1 The History of The Piano By: Shelton O. Young

2 So who’s behind it all………… The story of the piano begins in Padua, Italy in 1709, in the shop of a harpsichord maker named Bartolommeo di Francesco Cristofori ( ). Many other stringed and keyboard instruments preceded the piano and led to the development of the instrument as we know it today. Bartolommeo C.

3 Just so, that you’ll know……… Cristofori based his new design on the wooden frame of a harpsichord and implemented a unique keyboarding mechanism that was similar to that of a clavichord.

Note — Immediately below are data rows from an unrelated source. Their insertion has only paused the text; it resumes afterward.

-- ==== Sys2Proof/Machine/Allocation.lean ====
section
/-! DEFINITION. The Power Allocation Unit (chapter 5): one allocation round in the ten stages of R89. -/

namespace Sys2Proof.Machine

def State.setAlloc (n : Ped) (a : Alloc) (s : State) : State := s.setSession n { s.session n with alloc := a }

/-- The record is in DISPENSING and its pedestal is not blocked (R93). -/
def State.drawing (s : State) (n : Ped) : Bool := (s.session n).state == .dispensing && !(s.entry n).blocked

/-! ## Stage 2: the budget (R90, R91) -/

/-- The base load of a round (R91). -/
def State.roundBaseLoad (s : State) : Nat :=
  match s.alloc.baseLoad with
  | some b => if s.timebase - b.takenAt ≤ 1000 * s.settings.staleTime then b.steps else s.settings.fallbackLoad
  | none => s.settings.fallbackLoad

/-- The budget of a round: site cap minus base load minus reserve, floored at 0 (R90). -/
def State.roundBudget (s : State) : Nat :=
  ((s.settings.siteCap : Int) - (s.roundBaseLoad : Nat) - (s.settings.reserve : Nat)).toNat

/-! ## Stages 3 to 5: blocked pedestals, countdown and release of yielders (R93, R99, R100) -/

/-- Grant state NONE with share 0 and the three counters 0; the held request stays (R93). -/
def Alloc.setAside (a : Alloc) : Alloc := { request := a.request }

/-- Stage 3: a DISPENSING record on a blocked pedestal is set aside (R93). -/
def blockedStage (n : Ped) (s : State) : State :=
  if (s.session n).state = .dispensing ∧ (s.entry n).blocked then s.setAlloc n (s.session n).alloc.setAside else s

/-- The record is YIELDING in DISPENSING (R99). -/
def Session.yielding (r : Session) : Bool := r.state == .dispensing && r.alloc.grantState == .yielding

/-- Stage 4: one round less to yield; at 0 the record becomes a candidate with its served and wait rounds at 0 (R99). -/
def countdownStage (n : Ped) (s : State) : State :=
  let r := s.session n
  if r.yielding then
    if r.alloc.yieldLeft ≤ 1 then s.setAlloc n r.alloc.setAside
    else s.setAlloc n { r.alloc with yieldLeft := r.alloc.yieldLeft - 1, share := 0 }
  else s

/-- The sum of the floors of the DISPENSING records on pedestals that are not blocked (R100). -/
def State.floorSum (s : State) : Nat := (Ped.all.map fun n => if s.drawing n then (s.entry n).floor else 0).sum

/-- A yielder released at stage 5 (R100). -/
def releaseYielder (n : Ped) (s : State) : State :=
  if (s.session n).yielding then s.setAlloc n (s.session n).alloc.setAside else s

/-- Stage 5: the yielders are released when the budget covers every floor (R100). -/
def releaseStage (budget : Nat) (s : State) : State :=
  if s.floorSum ≤ budget then forPedestals releaseYielder s else s

/-! ## Stage 6: candidates, demands and order (R93 to R98) -/

/-- A candidate of a round, with what the passes read of it. -/
structure Candidate where
  pedestal : Ped
  floor : Nat
  demand : Nat
  rank : Nat
  deriving DecidableEq, Repr

/-- Headroom: demand minus floor (R94). -/
def Candidate.headroom (c : Candidate) : Nat := c.demand - c.floor

/-- The effective rank (R97). -/
def effectiveRank (baseRank waitRounds aging : Nat) : Nat := baseRank - waitRounds / aging

/-- A cap as a term of the demand: at least the floor; an absent cap does not bind (R95). -/
def capTerm (cap : Option Nat) (floor other : Nat) : Nat :=
  match cap with
  | some c => min (max c floor) other
  | none => other

/-- The demand of a candidate: the least of request, rating, authorization cap, host cap and cover cap (R94, R95). -/
def demandOf (r : Session) (e : PedestalEntry) (g : Grant) (cover : Nat) : Nat :=
  let request := max r.alloc.request e.floor
  capTerm g.authCap e.floor (capTerm r.hostCap e.floor (min request (min e.rating cover)))

/-- The candidate that a record is at stage 6, if it is one (R93); `figure` is its cover cap figure of stage 1. -/
def State.candidate (s : State) (figure : Option CoverFigure) (n : Ped) : Option Candidate :=
  let r := s.session n
  match r.grant, figure with
  | some g, some (.steps cover) =>
    if s.drawing n && r.alloc.grantState != .yielding then
      some ⟨n, (s.entry n).floor, demandOf r (s.entry n) g cover,
        effectiveRank g.baseRank.val r.alloc.waitRounds s.settings.agingRounds⟩
    else none
  | _, _ => none

/-- Candidate order: by effective rank, then by pedestal number (R98). -/
abbrev Candidate.le (a b : Candidate) : Prop := a.rank < b.rank ∨ (a.rank = b.rank ∧ a.pedestal ≤ b.pedestal)

/-- The candidates of a round in candidate order (R98). -/
def State.candidates (figure : Ped → Option CoverFigure) (s : State) : List Candidate :=
  (Ped.all.filterMap fun n => s.candidate (figure n) n).insertionSort Candidate.le

/-! ## Stages 7 and 8: the floor pass and the fill (R101 to R103) -/

/-- The floor pass over the candidates in order with the remaining budget: who is POWERED, who is PARKED, and the budget
that remains (R101). -/
def floorPass : Nat → List Candidate → List Candidate × List Candidate × Nat
  | left, [] => ([], [], left)
  | left, c :: cs =>
    if c.floor ≤ left then
      let rest := floorPass (left - c.floor) cs
      (c :: rest.1, rest.2.1, rest.2.2)
    else
      let rest := floorPass left cs
      (rest.1, c :: rest.2.1, rest.2.2)

/-- What a fill to a level uses (R102). -/
def levelUse (level : Nat) (powered : List Candidate) : Nat := (powered.map fun c => min c.headroom level).sum

/-- The level: the largest whole number of steps whose use is at most `left` (R102). Where a level is needed some headroom
lies above it, so that it is at most `left`. -/
def fillLevel (left : Nat) (powered : List Candidate) : Nat := Nat.findGreatest (fun l => levelUse l powered ≤ left) left

/-- The shares at a level, with one leftover step to each session whose headroom is above the level, in candidate order,
until the leftover is used (R102, R103). -/
def sharesAtLevel (level : Nat) : (leftover : Nat) → List Candidate → List (Ped × Nat)
  | _, [] => []
  | leftover, c :: cs =>
    if c.headroom > level ∧ leftover > 0 then
      (c.pedestal, c.floor + level + 1) :: sharesAtLevel level (leftover - 1) cs
    else (c.pedestal, c.floor + min c.headroom level) :: sharesAtLevel level leftover cs

/-- The fill pass: the share of every POWERED session, given the budget left by the floor pass (R102, R103). -/
def fillPass (left : Nat) (powered : List Candidate) : List (Ped × Nat) :=
  if (powered.map Candidate.headroom).sum ≤ left then powered.map fun c => (c.pedestal, c.demand)
  else
    let level := fillLevel left powered
    sharesAtLevel level (left - levelUse level powered) powered

/-! ## Stage 9: counters and yielding (R105, R106) -/

/-- A session PARKED in this round (R101, R105). -/
def Alloc.park (a : Alloc) : Alloc :=
  { a with grantState := .parked, share := 0, waitRounds := satAdd Config.max16 a.waitRounds 1, yieldLeft := 0 }

/-- A session POWERED in this round with a share, counted by the outcome of the whole round, which may make it yield
(R105, R106). -/
def Alloc.power (share : Nat) (someParked : Bool) (yieldOn yieldOff : Nat) (a : Alloc) : Alloc :=
  let served := if someParked then satAdd Config.max16 a.servedRounds 1 else 0
  if served ≥ yieldOn then
    { a with grantState := .yielding, share := 0, waitRounds := 0, servedRounds := 0, yieldLeft := yieldOff }
  else { a with grantState := .powered, share := share, waitRounds := 0, servedRounds := served, yieldLeft := 0 }

def applyPowered (someParked : Bool) (shares : List (Ped × Nat)) (s : State) : State :=
  shares.foldl (fun s x =>
    s.setAlloc x.1 ((s.session x.1).alloc.power x.2 someParked s.settings.yieldOn s.settings.yieldOff)) s

def applyParked (parked : List Candidate) (s : State) : State :=
  parked.foldl (fun s c => s.setAlloc c.pedestal (s.session c.pedestal).alloc.park) s

/-! ## Stage 10: figures and BUDGET-SHORT (R87, R109) -/

/-- The short mark and the last-round figures; BUDGET-SHORT is latched at the first round of a shortage (R109). -/
def reportRound (budget nCandidates nParked : Nat) (s : State) : State :=
  let first := decide (nParked > 0) && !s.alloc.shortMark
  let s := { s with alloc := { s.alloc with
    shortMark := decide (nParked > 0), lastBudget := budget, lastCandidates := nCandidates, lastParked := nParked } }
  if first then latchPark .budgetShort .none s else s

/-! ## The round -/

/-- Stages 1 to 5. The cover figures are those of the state at the round's start (R76). -/
def prepareRound (s : State) : State :=
  let figure := s.coverFigure
  let s := forPedestals (fun n => coverStage (figure n) n) s
  let s := forPedestals blockedStage s
  let s := forPedestals countdownStage s
  releaseStage s.roundBudget s

/-- Stages 6 to 10, with the cover figures of stage 1. -/
def divideBudget (figure : Ped → Option CoverFigure) (s : State) : State :=
  let budget := s.roundBudget
  let candidates := s.candidates figure
  let pass := floorPass budget candidates
  let shares := fillPass pass.2.2 pass.1
  let s := applyPowered (!pass.2.1.isEmpty) shares s
  let s := applyParked pass.2.1 s
  reportRound budget candidates.length pass.2.1.length s

/-- One allocation round (R88, R89). -/
def allocationRound (s : State) : State := divideBudget s.coverFigure (prepareRound s)

end Sys2Proof.Machine
end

4 Wayyyy back in the day……. Mankind’s knowledge that a taut, vibrating string can produce sound goes back to prehistoric times. In the ancient world, strings were attached and stretched over bows, gourds, and boxes to amplify the sound; they were fastened by ties, pegs and pins; and they were plucked, bowed or struck to produce sounds.

5 Yes the Piano has a lot to do with strings! Eventually, a family of stringed instruments with a keyboard evolved in Europe in the 14th century. The earliest of these was a dulcimer, a closed, shallow box over which stretched wires were struck with two wooden hammers. The dulcimer led to the development of the clavichord, which also appeared in the 14th century. These were followed by the spinet, virginal, clavecin, gravicembalo, and finally, the harpsichord in the 15th century.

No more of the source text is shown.